December 24, 2024  Elves Chasm Gneiss example

The Precambrian spans the formation of the planet (about 4.5 billion years ago, give or take) to the beginning of the Cambrian Period (about 542 million years ago (Ma)).  During the Precambrian the continents formed and, more importantly, the atmosphere developed into an oxygen-based one.  (Prior to the Precambrian, the atmosphere was one of methane, and quite toxic to most life as we know it.) 

Early life did begin to evolve.  While the earliest bacteria micro-fossils are found to occur at 3.5 Ga (Archaean Eon) about a billion years after the planet formed, it was during the late Precambrian (Paleoproterozoic Eon) that eukaryotes (animals, plants, fungi, seaweed, and unicellular organisms) began to develop as methane gave way to oxygen.  The earliest animal fossils are found at the Precambrian/Cambrian interface, roughly around 542 Ma, when the various species of life began to explode in complexity.  

December 24, 2024 Grand Canyon
Again, the Grand Canyon is indescribable in age.  But I should say the rock strata in it are of indescribable age.  As opposed to the upper layers of rocks (the youngest being about 300 million years old), the age of the Grand Canyon itself is much more recent--dating to about six million years ago.  Under continuous hydraulic force to this day, the Colorado River has cut its course ever downward.  Given time (which humanity likely does not have), it may yet expose even more. 

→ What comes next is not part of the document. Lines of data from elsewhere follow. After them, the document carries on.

/-- When a step has a store (20_memory R35 c). -/
theorem stepStore_isSome_iff (s : State) : (stepStore s).isSome = true ↔
    (decode (fetch s)).guard.predicate = s.condition ∧
      ∃ v, written (decode (fetch s)) s = some (.mem, v) := by
  by_cases hp : (decode (fetch s)).guard.predicate = s.condition
  · rw [stepStore_of_executed hp, Option.isSome_iff_exists, and_iff_right hp]
    constructor
    · rintro ⟨w, hw⟩
      exact ⟨w.value, (storeOf_eq_some_iff.mp hw).2⟩
    · rintro ⟨v, hv⟩
      exact ⟨⟨dataAddr s, v⟩, storeOf_eq_some_iff.mpr ⟨rfl, hv⟩⟩
  · simp [stepStore_of_skipped hp, hp]

/-- Settles O42: `step_mem` says what the memory is in each of the two cases. -/
theorem stepStoreIsPerformed : Obligations.StepStoreIsPerformed := by
  intro s
  obtain ⟨t, ht⟩ := exec_total (decode (fetch s)) s
  have hmem : t.mem = (performed s (stepStore s)).mem := step_mem ht
  refine ⟨t, ht, stepStore_isSome_iff s, fun hn => ?_,
    fun w => ⟨(write_mem_accesses_iff s w).symm, fun hw => ⟨stepStore_addr hw, ?_⟩⟩⟩
  · rw [hmem, hn]
    rfl
  · rw [hmem, hw]
    rfl

/-! ### Retirement of a result (10_state R19, R20) -/

/-- A memory read sees the contents and the parameters only. -/
theorem memRead_congr {s t : State} (hmem : t.mem = s.mem) (hcfg : t.cfg = s.cfg)
    (bank addr : Byte) : t.memRead bank addr = s.memRead bank addr := by
  rw [State.memRead, State.memRead, hmem, hcfg]

/-- After a retirement through `[P]` the memory reads as after its write. -/
theorem memRead_retire_mem (g : Guard) (v : Byte) (c : Bool) (s : State) (bank addr : Byte) :
    (retire g .mem v c s).memRead bank addr = (s.memWrite s.bank_P s.P v).memRead bank addr :=
  memRead_congr (by simp [retire_update]) (by simp [retire_update]) bank addr

/-- After a retirement through a register the memory reads as before. -/
theorem memRead_retire_of_ne_mem {r : Sel} (hr : r ≠ .mem) (g : Guard) (v : Byte) (c : Bool)
    (s : State) (bank addr : Byte) :
    (retire g r v c s).memRead bank addr = s.memRead bank addr :=
  memRead_congr (by simp [retire_update, hr]) (by simp [retire_update]) bank addr

section

variable {s : State} (hs : s.wf) (g : Guard) {r : Sel} (v : Byte) (c : Bool) {bank addr : Byte}
include hs

/-- The result stands in the cell that a retirement stores to. -/
theorem memRead_retire_of_storesTo (h : StoresTo r s bank addr) :
    (retire g r v c s).memRead bank addr = v := by
  obtain ⟨rfl, hk, rfl, rfl⟩ := h
  rw [memRead_retire_mem, memRead_memWrite hs hk, if_pos ⟨rfl, rfl⟩]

Looking into the chasm of the Grand Canyon was quite a treat.  It has given me something to think about...the ultimate insignificance of mankind.  Transient and temporary.  Hubris saturated.  Chauvinistic both in time and self-assumed importance.

As for creationism, the origin of life is debatable.  "And God said, “Let the water under the sky be gathered to one place, and let dry ground appear.” And it was so. God called the dry ground “land,” and the gathered waters he called “seas”. And God saw that it was good," according to Genesis 1:9-13. 

"Then God said, “Let the land produce vegetation: seed-bearing plants and trees on the land that bear fruit with seed in it, according to their various kinds.  And it was so.  The land produced vegetation: plants bearing seed according to their kinds and trees bearing fruit with seed in it according to their kinds. And God saw that it was good.  And there was evening, and there was morning—the third day."   

The crux of the matter turns on the length of a day in God time, I suppose.  What is beyond debate is that the Colorado and its tributaries have exposed nearly two billion years of strata, layer upon layer.  A truly remarkable view. 

December 24, 2024  Grand Canyon pinyon
December 24, 2024
I should interject that recently, based on South Australia finds, the earliest animal fossil to date (~555 Ma) is Quaestio simpsonorum, possibly one of the earliest animals known that was capable of movement.  Not that it matters whether we push the Precambrian/Cambrian interface 13 million years one way or the other.  Even showing up in the fossil record as early as 555 Ma, animal life is still a relative newcomer.  Further, research into the last universal common ancestor (LUCA) is emerging to suggest that life can be dated (in models) to about 4.2 Ga--a relatively young age when Earth was still in the process of forming. 

I leave the "Why here of all places?  Why now?" to others to solve.  I am satisfied to call it "the intricate and intelligent design" of life, and leave it at that.  Though doubtless, with a good single malt and a little time on my hands, I am certain the mysteries of the universe will unfold, if not page by page then layer by layer perhaps.